◆ Task instructions ◆
Go through the records and copy each line where the string "emptyMid" occurs.

◆ Available data ◆
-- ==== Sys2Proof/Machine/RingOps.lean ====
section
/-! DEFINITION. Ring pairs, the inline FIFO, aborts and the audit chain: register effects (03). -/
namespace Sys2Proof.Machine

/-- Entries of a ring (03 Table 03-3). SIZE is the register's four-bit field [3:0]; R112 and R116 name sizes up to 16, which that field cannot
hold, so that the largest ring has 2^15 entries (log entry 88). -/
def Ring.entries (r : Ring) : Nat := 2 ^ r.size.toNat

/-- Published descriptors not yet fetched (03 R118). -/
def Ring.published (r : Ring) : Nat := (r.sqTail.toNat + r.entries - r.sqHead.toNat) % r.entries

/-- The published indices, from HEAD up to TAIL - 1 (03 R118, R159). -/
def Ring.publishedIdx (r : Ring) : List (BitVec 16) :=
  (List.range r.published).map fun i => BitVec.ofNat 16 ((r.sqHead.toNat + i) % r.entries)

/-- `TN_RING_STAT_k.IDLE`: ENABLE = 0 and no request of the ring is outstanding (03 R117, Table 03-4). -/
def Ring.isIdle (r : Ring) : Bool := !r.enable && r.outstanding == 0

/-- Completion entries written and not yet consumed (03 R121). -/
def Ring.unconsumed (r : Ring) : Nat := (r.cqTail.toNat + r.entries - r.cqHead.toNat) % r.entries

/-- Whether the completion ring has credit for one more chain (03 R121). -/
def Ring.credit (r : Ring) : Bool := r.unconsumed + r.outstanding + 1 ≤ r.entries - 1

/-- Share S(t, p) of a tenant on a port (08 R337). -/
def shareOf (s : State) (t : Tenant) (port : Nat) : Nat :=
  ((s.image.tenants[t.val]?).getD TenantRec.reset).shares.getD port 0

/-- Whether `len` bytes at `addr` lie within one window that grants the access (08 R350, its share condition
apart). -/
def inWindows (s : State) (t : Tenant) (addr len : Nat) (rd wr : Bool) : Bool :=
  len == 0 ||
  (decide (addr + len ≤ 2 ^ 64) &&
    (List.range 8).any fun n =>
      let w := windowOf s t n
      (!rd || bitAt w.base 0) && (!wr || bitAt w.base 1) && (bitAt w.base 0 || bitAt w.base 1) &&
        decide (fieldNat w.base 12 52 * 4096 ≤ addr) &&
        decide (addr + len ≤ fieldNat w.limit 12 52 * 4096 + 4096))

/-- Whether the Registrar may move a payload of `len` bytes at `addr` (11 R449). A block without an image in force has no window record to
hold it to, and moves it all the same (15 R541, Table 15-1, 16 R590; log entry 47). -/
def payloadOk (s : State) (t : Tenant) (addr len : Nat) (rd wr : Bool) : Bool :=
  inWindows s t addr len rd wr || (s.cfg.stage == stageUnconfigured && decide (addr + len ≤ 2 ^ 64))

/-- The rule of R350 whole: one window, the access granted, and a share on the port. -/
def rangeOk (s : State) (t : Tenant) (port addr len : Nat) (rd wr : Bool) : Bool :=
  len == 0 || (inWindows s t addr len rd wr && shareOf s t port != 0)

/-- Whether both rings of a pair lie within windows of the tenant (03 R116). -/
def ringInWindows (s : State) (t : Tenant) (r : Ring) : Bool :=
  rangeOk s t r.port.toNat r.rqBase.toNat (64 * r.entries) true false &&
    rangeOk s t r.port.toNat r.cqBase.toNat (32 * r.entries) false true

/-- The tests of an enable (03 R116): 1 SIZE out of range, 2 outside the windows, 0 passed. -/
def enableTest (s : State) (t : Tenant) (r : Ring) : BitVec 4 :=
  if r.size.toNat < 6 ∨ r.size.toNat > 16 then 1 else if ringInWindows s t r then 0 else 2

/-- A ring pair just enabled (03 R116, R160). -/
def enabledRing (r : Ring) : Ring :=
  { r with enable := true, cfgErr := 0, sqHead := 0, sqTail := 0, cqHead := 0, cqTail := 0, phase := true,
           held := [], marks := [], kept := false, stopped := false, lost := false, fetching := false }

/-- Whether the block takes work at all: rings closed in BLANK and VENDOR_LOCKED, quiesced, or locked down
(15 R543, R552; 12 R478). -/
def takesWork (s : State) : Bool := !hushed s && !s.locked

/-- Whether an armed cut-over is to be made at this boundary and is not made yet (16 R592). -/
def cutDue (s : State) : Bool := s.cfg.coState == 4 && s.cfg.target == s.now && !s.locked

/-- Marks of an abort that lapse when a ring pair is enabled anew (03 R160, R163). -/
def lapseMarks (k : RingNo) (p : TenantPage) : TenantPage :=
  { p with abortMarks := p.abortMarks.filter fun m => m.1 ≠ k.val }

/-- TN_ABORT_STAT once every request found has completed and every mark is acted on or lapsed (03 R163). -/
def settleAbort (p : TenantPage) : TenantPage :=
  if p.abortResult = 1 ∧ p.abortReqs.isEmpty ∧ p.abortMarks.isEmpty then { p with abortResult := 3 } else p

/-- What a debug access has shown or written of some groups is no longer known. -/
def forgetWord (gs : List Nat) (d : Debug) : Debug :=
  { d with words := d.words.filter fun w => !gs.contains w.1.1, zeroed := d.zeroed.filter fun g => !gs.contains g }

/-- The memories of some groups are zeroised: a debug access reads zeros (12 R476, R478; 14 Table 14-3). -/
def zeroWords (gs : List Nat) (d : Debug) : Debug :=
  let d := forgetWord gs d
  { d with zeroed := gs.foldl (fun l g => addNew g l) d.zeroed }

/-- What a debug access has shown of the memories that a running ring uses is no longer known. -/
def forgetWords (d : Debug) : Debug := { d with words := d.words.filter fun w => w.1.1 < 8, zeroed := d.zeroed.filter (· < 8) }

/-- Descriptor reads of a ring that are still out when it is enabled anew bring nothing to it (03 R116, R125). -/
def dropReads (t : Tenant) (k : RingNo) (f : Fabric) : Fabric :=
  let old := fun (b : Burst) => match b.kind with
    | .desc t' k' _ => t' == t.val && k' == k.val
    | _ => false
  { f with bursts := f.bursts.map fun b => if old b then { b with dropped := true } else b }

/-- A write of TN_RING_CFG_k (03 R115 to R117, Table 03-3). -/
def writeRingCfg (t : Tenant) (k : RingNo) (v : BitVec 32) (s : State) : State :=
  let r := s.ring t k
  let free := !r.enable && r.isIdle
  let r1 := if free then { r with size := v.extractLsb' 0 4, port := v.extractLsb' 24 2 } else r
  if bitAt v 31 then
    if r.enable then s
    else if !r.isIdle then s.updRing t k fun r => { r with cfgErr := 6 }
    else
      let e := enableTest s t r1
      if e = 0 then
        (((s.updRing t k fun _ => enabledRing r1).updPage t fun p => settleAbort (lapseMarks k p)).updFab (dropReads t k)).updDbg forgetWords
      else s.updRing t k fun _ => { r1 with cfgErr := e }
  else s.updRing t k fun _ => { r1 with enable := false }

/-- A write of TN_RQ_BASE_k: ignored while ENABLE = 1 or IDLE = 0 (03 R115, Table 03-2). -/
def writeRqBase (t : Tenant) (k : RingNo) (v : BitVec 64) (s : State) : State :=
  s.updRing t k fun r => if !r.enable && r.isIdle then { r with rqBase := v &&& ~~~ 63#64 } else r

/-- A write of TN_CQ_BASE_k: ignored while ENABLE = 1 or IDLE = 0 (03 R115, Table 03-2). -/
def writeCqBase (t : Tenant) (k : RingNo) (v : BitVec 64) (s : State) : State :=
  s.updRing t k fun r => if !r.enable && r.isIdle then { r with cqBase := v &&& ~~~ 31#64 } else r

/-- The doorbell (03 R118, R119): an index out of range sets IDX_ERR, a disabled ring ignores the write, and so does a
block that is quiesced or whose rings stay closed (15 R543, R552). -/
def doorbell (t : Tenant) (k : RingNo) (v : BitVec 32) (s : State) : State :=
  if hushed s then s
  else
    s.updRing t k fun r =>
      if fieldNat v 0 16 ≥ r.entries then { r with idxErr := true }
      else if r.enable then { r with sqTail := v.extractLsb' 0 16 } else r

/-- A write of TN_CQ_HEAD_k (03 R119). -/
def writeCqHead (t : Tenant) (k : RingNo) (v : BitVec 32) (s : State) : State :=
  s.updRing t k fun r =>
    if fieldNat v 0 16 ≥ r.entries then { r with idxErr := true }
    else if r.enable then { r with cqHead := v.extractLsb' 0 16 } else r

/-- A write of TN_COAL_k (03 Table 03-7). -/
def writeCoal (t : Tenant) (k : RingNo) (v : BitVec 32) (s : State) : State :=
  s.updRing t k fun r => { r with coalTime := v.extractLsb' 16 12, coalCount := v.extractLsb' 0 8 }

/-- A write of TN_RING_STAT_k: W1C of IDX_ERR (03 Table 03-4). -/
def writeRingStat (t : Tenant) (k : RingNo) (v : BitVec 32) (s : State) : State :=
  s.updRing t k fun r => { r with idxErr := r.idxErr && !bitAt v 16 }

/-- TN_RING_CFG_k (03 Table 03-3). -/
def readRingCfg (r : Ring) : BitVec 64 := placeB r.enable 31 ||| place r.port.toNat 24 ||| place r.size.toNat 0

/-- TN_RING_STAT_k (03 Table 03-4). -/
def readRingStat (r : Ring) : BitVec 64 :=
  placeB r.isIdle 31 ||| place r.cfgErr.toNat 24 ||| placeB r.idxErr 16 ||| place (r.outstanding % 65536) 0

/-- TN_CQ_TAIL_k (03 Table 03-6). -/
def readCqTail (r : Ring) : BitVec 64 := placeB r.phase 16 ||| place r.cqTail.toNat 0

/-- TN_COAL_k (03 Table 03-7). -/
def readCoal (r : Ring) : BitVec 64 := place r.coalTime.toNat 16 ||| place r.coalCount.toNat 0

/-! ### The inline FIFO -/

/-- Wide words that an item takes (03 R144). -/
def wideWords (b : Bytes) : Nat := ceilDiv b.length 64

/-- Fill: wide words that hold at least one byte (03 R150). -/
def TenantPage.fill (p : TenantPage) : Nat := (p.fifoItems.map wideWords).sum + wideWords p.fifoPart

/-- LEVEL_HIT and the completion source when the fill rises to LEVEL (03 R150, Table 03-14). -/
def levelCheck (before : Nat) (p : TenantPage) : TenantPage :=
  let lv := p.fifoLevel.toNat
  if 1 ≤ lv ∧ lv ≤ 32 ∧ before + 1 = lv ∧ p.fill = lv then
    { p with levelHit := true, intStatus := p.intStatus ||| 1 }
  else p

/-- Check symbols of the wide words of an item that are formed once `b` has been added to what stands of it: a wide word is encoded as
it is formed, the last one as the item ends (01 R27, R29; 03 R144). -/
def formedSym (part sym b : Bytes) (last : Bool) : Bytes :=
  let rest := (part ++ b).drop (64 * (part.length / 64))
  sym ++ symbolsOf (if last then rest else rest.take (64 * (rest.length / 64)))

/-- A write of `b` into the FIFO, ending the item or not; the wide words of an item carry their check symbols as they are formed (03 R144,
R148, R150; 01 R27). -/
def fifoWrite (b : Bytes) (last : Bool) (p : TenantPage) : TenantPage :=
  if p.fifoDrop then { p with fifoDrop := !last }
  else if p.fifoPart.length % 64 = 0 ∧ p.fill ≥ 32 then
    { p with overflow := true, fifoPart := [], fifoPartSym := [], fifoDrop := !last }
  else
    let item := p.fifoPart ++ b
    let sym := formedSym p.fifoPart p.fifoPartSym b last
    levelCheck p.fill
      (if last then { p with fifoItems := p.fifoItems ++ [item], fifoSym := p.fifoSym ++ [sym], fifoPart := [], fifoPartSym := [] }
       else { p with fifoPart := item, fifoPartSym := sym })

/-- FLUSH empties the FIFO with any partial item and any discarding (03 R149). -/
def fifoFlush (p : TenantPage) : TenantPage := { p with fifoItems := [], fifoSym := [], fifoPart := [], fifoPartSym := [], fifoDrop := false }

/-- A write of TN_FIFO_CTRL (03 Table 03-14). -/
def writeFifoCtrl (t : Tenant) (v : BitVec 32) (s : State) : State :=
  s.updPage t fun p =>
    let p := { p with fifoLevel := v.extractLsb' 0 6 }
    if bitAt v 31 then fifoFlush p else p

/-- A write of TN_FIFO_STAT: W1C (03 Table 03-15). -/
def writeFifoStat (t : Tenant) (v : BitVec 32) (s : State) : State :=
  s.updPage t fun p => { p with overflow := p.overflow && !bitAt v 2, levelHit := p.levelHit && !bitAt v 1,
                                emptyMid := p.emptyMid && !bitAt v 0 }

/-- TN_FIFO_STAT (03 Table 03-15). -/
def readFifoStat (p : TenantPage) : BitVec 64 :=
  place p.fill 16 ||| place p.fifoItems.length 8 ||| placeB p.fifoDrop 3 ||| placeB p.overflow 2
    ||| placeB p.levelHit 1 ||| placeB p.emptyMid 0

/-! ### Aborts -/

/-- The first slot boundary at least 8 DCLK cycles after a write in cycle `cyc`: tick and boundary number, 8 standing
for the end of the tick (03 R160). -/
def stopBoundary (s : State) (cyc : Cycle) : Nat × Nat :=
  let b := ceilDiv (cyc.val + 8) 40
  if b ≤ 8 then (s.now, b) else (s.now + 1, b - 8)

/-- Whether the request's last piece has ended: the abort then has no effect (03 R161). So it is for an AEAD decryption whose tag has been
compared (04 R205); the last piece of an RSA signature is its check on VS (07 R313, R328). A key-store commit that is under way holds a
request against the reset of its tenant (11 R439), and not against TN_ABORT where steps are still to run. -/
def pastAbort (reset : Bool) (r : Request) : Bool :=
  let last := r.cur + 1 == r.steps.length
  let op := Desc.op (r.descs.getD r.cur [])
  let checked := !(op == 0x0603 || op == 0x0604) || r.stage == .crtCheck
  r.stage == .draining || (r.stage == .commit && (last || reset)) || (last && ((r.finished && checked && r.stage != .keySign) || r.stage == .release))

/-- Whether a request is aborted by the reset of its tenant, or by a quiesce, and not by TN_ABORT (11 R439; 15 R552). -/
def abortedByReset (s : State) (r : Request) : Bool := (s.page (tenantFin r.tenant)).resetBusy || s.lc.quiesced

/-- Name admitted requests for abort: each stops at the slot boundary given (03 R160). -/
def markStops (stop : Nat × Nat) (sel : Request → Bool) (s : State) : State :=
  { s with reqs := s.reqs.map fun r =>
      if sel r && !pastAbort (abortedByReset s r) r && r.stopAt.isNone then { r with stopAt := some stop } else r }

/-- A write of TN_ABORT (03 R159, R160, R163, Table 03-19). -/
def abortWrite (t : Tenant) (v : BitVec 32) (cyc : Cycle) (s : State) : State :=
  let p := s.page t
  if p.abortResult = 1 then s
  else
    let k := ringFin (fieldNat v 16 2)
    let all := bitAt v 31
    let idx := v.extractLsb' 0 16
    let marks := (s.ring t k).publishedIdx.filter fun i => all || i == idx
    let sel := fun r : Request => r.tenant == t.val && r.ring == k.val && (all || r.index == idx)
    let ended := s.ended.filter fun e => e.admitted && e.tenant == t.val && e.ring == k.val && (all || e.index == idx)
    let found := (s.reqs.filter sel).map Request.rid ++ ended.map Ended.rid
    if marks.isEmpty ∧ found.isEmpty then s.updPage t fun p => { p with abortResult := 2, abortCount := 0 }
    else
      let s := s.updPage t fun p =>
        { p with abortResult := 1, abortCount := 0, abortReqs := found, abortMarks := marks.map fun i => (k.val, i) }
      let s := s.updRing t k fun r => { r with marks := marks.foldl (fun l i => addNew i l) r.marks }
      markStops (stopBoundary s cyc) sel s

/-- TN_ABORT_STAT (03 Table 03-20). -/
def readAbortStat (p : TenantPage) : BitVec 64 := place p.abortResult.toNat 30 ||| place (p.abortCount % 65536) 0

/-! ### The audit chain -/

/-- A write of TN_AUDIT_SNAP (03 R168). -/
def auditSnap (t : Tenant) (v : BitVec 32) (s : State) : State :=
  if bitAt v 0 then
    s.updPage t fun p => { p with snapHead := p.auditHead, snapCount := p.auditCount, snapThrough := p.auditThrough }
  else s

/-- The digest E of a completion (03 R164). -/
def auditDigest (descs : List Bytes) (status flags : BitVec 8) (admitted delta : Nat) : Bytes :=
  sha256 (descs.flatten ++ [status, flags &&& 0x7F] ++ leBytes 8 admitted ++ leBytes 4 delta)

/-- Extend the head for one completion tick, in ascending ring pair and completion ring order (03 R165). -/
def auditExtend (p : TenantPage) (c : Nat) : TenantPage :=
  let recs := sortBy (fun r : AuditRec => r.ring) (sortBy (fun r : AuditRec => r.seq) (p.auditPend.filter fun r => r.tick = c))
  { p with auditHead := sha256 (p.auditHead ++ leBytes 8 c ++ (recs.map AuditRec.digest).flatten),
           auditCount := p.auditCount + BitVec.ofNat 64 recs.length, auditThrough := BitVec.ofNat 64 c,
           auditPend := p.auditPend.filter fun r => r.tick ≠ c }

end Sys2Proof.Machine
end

◆ Expected answer ◆
                                emptyMid := p.emptyMid && !bitAt v 0 }
    ||| placeB p.levelHit 1 ||| placeB p.emptyMid 0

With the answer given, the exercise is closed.